Requirement |
Take the lines below between the one holding "d with mirror.fwdQueue" and the one holding "def Dev.cancelWriteBack (d", inclusive, and copy them exactly. Add nothing.

Collected data:
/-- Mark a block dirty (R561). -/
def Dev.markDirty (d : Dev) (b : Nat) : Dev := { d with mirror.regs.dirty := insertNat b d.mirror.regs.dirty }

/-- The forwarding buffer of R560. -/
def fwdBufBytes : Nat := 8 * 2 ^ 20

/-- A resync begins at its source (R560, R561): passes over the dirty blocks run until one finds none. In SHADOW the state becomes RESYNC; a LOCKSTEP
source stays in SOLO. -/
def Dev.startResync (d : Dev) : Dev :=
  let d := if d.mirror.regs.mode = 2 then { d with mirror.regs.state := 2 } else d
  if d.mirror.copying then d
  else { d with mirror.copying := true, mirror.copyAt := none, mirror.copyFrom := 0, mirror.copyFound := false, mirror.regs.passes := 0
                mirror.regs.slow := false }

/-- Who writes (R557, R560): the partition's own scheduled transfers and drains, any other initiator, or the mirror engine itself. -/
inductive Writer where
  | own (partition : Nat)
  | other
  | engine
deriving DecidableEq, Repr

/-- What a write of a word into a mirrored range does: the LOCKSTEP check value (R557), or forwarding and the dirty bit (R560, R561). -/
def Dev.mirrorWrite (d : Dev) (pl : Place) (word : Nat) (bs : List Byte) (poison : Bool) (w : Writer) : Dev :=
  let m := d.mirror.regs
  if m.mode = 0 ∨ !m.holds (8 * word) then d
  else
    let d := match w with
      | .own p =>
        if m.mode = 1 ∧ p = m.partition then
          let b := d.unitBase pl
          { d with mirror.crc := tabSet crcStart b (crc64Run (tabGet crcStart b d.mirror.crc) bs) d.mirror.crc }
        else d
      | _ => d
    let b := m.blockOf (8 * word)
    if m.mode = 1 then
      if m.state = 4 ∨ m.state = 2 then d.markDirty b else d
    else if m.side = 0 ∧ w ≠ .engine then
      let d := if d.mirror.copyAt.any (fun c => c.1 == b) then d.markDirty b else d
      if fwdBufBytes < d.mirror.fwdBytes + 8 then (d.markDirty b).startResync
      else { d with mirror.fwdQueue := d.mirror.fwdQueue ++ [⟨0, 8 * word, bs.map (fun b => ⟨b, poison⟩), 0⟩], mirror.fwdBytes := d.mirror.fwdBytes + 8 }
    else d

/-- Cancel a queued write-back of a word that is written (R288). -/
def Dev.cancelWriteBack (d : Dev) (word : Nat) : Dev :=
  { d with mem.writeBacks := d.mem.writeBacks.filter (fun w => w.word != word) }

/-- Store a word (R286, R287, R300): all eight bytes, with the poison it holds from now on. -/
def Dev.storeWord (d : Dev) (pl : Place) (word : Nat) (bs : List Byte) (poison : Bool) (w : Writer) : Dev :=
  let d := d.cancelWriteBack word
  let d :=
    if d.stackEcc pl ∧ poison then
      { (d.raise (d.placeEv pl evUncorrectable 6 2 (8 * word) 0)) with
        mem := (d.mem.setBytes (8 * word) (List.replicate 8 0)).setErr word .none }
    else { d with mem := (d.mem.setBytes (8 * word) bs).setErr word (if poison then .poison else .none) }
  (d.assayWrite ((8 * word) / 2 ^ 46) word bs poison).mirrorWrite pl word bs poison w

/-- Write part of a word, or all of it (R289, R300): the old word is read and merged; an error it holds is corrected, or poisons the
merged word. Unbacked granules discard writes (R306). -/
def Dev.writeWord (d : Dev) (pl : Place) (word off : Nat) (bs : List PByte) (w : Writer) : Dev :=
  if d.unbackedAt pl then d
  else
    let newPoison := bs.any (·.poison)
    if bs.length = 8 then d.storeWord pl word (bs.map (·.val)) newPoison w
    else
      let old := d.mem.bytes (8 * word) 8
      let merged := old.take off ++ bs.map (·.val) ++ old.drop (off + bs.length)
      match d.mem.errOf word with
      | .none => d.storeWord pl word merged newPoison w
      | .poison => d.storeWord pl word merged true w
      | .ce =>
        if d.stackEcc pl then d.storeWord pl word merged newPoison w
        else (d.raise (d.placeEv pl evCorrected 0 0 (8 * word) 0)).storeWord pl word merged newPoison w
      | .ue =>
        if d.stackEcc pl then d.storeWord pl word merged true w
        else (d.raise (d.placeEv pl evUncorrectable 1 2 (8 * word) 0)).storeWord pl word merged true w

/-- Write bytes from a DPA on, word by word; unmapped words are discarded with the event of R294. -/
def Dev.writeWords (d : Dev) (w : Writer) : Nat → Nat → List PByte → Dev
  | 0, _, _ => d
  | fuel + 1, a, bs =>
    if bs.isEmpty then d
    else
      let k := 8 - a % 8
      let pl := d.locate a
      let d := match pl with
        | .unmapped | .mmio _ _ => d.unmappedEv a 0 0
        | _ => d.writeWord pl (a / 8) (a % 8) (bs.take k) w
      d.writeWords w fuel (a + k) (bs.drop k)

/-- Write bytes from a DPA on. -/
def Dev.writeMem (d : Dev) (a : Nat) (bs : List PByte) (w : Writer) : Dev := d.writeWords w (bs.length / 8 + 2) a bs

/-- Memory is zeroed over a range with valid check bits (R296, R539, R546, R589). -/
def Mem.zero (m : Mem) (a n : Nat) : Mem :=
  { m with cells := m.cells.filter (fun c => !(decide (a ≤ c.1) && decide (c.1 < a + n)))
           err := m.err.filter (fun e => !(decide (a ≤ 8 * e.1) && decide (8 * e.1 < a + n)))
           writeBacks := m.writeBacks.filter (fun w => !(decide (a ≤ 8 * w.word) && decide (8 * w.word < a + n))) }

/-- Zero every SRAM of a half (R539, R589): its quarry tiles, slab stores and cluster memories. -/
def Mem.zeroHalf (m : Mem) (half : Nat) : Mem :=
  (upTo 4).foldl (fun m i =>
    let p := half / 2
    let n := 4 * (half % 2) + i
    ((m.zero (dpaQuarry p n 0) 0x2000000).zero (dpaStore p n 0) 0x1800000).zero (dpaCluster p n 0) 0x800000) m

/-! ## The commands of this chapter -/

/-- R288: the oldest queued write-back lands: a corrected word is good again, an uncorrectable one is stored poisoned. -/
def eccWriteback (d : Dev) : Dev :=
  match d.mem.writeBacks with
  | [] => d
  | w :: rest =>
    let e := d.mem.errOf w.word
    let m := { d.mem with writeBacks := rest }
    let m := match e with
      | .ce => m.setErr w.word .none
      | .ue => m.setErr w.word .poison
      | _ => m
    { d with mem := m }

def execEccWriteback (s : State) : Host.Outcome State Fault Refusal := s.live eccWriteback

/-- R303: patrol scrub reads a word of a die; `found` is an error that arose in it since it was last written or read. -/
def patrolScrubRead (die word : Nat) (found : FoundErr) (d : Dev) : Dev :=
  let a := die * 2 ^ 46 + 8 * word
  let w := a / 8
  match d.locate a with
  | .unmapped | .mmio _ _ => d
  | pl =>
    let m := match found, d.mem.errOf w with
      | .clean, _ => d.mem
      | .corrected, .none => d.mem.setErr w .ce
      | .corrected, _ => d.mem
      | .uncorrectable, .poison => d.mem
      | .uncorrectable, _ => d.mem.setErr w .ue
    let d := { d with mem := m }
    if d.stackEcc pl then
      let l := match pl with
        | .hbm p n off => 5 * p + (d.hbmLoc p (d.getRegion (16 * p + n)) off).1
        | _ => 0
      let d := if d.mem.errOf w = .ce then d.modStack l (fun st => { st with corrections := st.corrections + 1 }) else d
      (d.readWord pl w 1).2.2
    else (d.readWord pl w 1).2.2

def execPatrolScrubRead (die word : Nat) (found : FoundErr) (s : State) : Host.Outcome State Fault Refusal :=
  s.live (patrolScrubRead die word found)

--

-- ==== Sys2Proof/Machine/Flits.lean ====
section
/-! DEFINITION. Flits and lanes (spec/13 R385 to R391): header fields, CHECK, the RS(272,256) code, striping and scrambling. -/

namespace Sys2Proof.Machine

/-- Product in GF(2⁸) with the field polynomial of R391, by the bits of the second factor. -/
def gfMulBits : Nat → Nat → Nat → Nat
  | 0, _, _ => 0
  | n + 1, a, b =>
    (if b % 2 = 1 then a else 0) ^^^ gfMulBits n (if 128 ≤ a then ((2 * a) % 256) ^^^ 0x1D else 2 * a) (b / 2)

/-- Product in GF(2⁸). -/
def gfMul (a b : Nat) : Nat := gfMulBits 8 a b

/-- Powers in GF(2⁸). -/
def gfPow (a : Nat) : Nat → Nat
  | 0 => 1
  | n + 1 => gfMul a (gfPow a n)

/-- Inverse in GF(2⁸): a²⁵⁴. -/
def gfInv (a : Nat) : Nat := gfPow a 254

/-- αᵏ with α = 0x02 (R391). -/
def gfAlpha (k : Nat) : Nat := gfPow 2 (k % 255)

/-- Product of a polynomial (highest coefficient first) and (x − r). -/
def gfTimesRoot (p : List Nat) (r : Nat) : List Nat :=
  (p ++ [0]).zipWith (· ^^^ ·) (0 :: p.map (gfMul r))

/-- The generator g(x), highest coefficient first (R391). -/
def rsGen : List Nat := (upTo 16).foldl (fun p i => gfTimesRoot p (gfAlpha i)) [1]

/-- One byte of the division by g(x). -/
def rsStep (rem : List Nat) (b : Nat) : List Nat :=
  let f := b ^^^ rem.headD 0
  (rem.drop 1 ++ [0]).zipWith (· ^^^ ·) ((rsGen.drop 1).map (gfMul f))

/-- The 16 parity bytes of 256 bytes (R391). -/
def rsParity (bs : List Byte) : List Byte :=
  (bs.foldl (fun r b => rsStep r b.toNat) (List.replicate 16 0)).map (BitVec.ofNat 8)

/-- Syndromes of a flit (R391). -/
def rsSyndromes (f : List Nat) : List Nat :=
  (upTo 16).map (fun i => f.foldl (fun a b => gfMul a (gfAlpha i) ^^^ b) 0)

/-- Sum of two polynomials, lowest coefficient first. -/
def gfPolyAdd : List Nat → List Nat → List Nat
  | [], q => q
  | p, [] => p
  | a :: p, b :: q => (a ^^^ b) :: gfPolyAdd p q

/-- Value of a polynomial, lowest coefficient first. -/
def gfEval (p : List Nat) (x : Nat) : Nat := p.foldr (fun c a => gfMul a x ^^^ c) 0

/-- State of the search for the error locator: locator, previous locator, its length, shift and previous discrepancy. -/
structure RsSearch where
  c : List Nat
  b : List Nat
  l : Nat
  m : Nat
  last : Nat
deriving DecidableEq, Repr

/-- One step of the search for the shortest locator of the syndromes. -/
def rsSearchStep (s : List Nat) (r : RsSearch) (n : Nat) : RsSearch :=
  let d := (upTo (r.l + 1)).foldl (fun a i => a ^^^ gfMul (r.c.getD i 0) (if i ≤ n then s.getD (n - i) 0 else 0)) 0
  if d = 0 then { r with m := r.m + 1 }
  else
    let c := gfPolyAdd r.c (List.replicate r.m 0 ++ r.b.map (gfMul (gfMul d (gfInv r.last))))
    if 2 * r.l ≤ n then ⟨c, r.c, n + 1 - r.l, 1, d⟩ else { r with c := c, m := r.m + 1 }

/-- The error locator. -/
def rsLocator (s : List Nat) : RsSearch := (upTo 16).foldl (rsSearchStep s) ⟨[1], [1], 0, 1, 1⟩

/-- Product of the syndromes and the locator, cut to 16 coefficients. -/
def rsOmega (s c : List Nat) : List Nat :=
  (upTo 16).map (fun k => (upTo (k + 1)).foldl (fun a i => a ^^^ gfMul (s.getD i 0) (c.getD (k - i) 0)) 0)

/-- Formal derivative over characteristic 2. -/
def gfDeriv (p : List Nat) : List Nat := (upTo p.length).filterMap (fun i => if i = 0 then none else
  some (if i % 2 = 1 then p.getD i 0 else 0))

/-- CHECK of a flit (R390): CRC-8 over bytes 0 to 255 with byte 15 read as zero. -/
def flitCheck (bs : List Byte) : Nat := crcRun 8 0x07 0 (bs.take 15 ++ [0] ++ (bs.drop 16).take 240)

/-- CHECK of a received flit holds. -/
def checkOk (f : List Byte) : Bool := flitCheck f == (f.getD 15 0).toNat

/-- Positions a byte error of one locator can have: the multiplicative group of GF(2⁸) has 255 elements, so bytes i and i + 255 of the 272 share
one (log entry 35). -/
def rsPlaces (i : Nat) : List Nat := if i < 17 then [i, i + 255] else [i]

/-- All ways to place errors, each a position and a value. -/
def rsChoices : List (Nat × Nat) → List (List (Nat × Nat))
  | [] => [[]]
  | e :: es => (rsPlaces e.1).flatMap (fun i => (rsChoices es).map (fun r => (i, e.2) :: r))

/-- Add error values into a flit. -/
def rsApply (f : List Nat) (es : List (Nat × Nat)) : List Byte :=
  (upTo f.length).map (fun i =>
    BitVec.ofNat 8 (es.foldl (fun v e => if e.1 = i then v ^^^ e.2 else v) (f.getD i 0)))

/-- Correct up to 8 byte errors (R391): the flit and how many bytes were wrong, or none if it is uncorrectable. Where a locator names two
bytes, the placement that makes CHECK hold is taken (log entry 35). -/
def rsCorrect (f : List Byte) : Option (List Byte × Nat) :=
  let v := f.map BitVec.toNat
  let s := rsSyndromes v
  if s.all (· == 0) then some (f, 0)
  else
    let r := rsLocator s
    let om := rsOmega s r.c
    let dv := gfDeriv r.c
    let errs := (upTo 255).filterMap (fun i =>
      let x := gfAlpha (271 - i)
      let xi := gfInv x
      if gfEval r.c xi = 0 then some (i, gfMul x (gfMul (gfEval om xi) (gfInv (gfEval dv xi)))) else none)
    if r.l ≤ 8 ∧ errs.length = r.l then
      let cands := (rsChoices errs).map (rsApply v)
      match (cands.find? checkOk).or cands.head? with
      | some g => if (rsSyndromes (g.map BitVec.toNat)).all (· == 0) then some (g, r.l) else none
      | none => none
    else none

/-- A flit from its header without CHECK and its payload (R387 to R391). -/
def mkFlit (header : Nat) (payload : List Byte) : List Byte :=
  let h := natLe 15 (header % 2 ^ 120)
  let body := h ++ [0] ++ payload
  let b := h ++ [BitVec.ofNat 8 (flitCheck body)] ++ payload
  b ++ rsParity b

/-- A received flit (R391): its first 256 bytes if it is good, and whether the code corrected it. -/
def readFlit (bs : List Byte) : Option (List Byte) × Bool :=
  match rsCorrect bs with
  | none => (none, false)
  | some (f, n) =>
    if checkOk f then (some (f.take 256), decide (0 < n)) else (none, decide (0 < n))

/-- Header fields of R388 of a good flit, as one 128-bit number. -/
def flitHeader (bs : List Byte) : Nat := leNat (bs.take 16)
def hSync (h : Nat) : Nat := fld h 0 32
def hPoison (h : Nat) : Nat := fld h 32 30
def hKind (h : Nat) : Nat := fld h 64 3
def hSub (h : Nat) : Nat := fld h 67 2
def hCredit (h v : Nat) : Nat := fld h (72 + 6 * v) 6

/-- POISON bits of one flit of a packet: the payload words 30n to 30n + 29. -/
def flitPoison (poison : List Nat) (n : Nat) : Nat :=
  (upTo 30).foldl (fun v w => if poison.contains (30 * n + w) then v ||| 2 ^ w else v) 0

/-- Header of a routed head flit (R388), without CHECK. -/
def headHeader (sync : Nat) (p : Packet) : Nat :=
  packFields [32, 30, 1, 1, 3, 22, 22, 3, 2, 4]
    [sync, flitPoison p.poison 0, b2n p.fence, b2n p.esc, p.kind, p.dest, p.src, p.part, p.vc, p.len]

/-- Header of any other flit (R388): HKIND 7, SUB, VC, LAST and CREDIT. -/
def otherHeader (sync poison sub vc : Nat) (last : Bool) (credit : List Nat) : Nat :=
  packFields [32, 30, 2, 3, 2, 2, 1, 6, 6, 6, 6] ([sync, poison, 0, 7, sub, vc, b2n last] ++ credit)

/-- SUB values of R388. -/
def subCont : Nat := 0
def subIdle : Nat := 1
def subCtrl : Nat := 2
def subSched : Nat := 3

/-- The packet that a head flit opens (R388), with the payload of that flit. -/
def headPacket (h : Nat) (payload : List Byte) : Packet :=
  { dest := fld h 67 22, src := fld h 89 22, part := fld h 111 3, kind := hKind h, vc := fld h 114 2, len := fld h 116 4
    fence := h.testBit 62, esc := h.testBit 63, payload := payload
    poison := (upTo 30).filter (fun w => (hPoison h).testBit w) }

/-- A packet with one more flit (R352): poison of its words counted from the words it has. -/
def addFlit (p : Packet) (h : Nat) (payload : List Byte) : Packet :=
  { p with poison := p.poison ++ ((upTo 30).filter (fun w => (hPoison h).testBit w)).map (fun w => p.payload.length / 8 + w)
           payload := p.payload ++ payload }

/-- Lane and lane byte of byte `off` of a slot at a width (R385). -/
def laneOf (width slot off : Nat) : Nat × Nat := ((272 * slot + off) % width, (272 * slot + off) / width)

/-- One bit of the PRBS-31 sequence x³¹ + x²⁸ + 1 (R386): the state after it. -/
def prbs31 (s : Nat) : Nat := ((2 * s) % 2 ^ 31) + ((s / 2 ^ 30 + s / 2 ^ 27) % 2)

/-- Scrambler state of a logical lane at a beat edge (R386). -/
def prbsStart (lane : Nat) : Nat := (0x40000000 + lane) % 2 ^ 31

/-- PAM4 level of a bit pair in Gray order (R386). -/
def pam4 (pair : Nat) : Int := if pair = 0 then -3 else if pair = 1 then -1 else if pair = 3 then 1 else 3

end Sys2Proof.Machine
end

* * *

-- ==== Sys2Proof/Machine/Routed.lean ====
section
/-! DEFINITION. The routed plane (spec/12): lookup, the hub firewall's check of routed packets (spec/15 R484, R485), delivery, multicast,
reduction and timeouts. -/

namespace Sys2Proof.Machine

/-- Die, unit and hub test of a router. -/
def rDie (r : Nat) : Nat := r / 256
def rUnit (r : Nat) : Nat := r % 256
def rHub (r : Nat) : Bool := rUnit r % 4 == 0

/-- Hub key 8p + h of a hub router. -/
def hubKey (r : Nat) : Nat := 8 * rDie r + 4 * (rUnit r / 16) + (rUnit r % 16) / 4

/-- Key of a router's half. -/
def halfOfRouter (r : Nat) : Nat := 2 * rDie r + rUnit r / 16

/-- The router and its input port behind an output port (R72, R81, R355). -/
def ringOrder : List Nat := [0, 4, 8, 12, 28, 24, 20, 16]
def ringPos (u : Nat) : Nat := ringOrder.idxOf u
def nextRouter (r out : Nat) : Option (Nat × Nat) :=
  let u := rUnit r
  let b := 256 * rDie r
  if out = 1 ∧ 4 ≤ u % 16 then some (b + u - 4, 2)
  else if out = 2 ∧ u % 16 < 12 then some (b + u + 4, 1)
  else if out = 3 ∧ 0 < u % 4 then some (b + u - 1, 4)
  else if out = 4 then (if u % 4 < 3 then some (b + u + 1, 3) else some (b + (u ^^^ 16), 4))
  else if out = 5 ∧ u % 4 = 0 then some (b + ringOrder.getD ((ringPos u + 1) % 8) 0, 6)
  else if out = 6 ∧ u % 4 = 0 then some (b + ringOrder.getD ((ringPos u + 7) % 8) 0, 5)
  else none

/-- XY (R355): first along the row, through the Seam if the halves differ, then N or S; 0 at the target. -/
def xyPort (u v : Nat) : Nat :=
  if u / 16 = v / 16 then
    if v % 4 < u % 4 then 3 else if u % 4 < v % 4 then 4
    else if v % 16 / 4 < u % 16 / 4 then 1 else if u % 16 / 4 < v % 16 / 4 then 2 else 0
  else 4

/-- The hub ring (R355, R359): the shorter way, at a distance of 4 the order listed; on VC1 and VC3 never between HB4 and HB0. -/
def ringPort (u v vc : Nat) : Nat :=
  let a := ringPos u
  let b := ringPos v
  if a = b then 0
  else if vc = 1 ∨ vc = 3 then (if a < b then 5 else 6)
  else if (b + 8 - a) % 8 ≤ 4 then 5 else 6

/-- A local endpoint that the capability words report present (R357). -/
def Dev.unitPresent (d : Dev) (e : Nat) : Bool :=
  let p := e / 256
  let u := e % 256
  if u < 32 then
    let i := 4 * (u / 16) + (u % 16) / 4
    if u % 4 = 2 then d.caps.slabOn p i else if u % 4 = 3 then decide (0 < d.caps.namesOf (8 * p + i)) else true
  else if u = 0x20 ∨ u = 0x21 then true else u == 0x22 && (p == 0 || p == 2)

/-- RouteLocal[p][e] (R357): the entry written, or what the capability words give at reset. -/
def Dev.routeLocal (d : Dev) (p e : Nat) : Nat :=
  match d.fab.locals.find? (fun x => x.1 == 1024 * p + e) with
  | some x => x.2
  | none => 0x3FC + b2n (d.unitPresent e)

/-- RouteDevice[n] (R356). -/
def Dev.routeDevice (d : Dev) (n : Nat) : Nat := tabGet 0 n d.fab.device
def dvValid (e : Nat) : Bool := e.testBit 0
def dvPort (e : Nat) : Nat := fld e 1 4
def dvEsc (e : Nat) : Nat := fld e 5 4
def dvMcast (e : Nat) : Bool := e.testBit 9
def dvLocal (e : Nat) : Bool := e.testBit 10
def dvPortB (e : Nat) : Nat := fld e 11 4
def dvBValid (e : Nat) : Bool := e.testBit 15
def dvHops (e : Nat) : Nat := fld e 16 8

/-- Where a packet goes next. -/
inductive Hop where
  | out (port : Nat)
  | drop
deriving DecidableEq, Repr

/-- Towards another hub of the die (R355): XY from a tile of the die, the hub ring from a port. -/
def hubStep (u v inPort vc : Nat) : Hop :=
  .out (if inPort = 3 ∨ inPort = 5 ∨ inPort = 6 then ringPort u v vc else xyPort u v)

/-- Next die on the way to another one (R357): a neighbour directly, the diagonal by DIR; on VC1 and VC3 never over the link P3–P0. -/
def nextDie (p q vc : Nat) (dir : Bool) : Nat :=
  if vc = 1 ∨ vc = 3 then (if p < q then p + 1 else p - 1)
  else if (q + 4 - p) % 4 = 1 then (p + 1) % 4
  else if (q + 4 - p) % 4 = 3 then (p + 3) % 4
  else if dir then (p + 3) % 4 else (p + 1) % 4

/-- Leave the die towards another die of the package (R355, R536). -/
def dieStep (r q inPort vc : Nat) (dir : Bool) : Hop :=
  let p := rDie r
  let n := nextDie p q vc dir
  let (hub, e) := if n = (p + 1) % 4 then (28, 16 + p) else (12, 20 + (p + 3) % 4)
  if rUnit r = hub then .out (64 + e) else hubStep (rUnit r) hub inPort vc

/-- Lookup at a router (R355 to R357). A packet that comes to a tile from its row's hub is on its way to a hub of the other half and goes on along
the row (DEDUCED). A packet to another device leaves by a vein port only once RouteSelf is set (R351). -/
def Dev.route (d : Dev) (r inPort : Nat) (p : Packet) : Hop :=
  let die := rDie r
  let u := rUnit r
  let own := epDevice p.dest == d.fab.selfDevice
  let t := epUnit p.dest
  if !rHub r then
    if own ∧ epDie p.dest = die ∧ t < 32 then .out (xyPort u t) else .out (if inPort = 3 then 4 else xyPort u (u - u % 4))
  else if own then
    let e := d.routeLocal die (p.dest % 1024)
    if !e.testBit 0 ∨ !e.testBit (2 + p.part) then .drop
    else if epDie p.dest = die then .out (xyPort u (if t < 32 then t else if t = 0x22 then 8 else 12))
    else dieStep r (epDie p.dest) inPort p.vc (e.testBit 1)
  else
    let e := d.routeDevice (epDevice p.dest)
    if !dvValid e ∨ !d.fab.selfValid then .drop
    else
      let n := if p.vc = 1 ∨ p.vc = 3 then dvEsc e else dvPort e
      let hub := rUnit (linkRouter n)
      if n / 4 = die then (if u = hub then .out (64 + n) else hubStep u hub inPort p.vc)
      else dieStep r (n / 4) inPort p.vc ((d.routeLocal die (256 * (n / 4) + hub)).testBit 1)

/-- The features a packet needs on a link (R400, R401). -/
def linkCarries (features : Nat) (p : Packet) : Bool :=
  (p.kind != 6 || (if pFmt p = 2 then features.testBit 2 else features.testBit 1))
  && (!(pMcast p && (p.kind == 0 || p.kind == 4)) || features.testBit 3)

Answer for this exercise |
      else { d with mirror.fwdQueue := d.mirror.fwdQueue ++ [⟨0, 8 * word, bs.map (fun b => ⟨b, poison⟩), 0⟩], mirror.fwdBytes := d.mirror.fwdBytes + 8 }
    else d

/-- Cancel a queued write-back of a word that is written (R288). -/
def Dev.cancelWriteBack (d : Dev) (word : Nat) : Dev :=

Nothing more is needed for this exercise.